● WHAT TO DO
Lines in the listing below containing the string "update" are to be identified and copied.

┌──

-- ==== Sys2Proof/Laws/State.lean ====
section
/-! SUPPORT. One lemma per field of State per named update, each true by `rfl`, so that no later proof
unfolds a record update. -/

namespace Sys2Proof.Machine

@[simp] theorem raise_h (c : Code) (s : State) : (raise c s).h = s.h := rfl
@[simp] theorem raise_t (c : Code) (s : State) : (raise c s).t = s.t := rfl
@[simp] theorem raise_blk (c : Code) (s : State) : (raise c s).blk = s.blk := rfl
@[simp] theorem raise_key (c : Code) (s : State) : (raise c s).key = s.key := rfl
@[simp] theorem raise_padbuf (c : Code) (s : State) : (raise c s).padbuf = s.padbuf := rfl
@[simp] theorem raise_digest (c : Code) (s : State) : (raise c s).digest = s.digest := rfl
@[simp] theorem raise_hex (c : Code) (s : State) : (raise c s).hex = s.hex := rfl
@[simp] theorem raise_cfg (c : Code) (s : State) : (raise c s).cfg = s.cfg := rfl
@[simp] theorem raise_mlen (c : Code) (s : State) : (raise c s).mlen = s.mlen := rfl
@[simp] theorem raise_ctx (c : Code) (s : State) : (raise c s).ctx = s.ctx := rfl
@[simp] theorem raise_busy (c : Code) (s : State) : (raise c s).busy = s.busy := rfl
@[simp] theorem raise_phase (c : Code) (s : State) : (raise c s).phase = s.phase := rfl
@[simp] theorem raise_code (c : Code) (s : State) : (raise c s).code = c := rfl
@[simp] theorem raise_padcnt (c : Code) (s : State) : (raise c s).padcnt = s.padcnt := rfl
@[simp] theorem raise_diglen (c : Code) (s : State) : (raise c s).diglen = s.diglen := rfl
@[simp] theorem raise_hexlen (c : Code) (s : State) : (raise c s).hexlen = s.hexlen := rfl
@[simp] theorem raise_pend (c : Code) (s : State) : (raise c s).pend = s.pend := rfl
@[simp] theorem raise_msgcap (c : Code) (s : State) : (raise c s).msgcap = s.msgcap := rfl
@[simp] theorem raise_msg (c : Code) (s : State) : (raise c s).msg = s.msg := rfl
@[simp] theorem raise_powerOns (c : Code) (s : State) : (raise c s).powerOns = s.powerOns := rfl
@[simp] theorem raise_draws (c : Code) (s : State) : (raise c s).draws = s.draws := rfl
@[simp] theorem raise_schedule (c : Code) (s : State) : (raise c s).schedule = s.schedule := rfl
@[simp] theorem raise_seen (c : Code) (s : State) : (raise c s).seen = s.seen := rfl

└──

● ANSWER AREA
/-! SUPPORT. One lemma per field of State per named update, each true by `rfl`, so that no later proof
unfolds a record update. -/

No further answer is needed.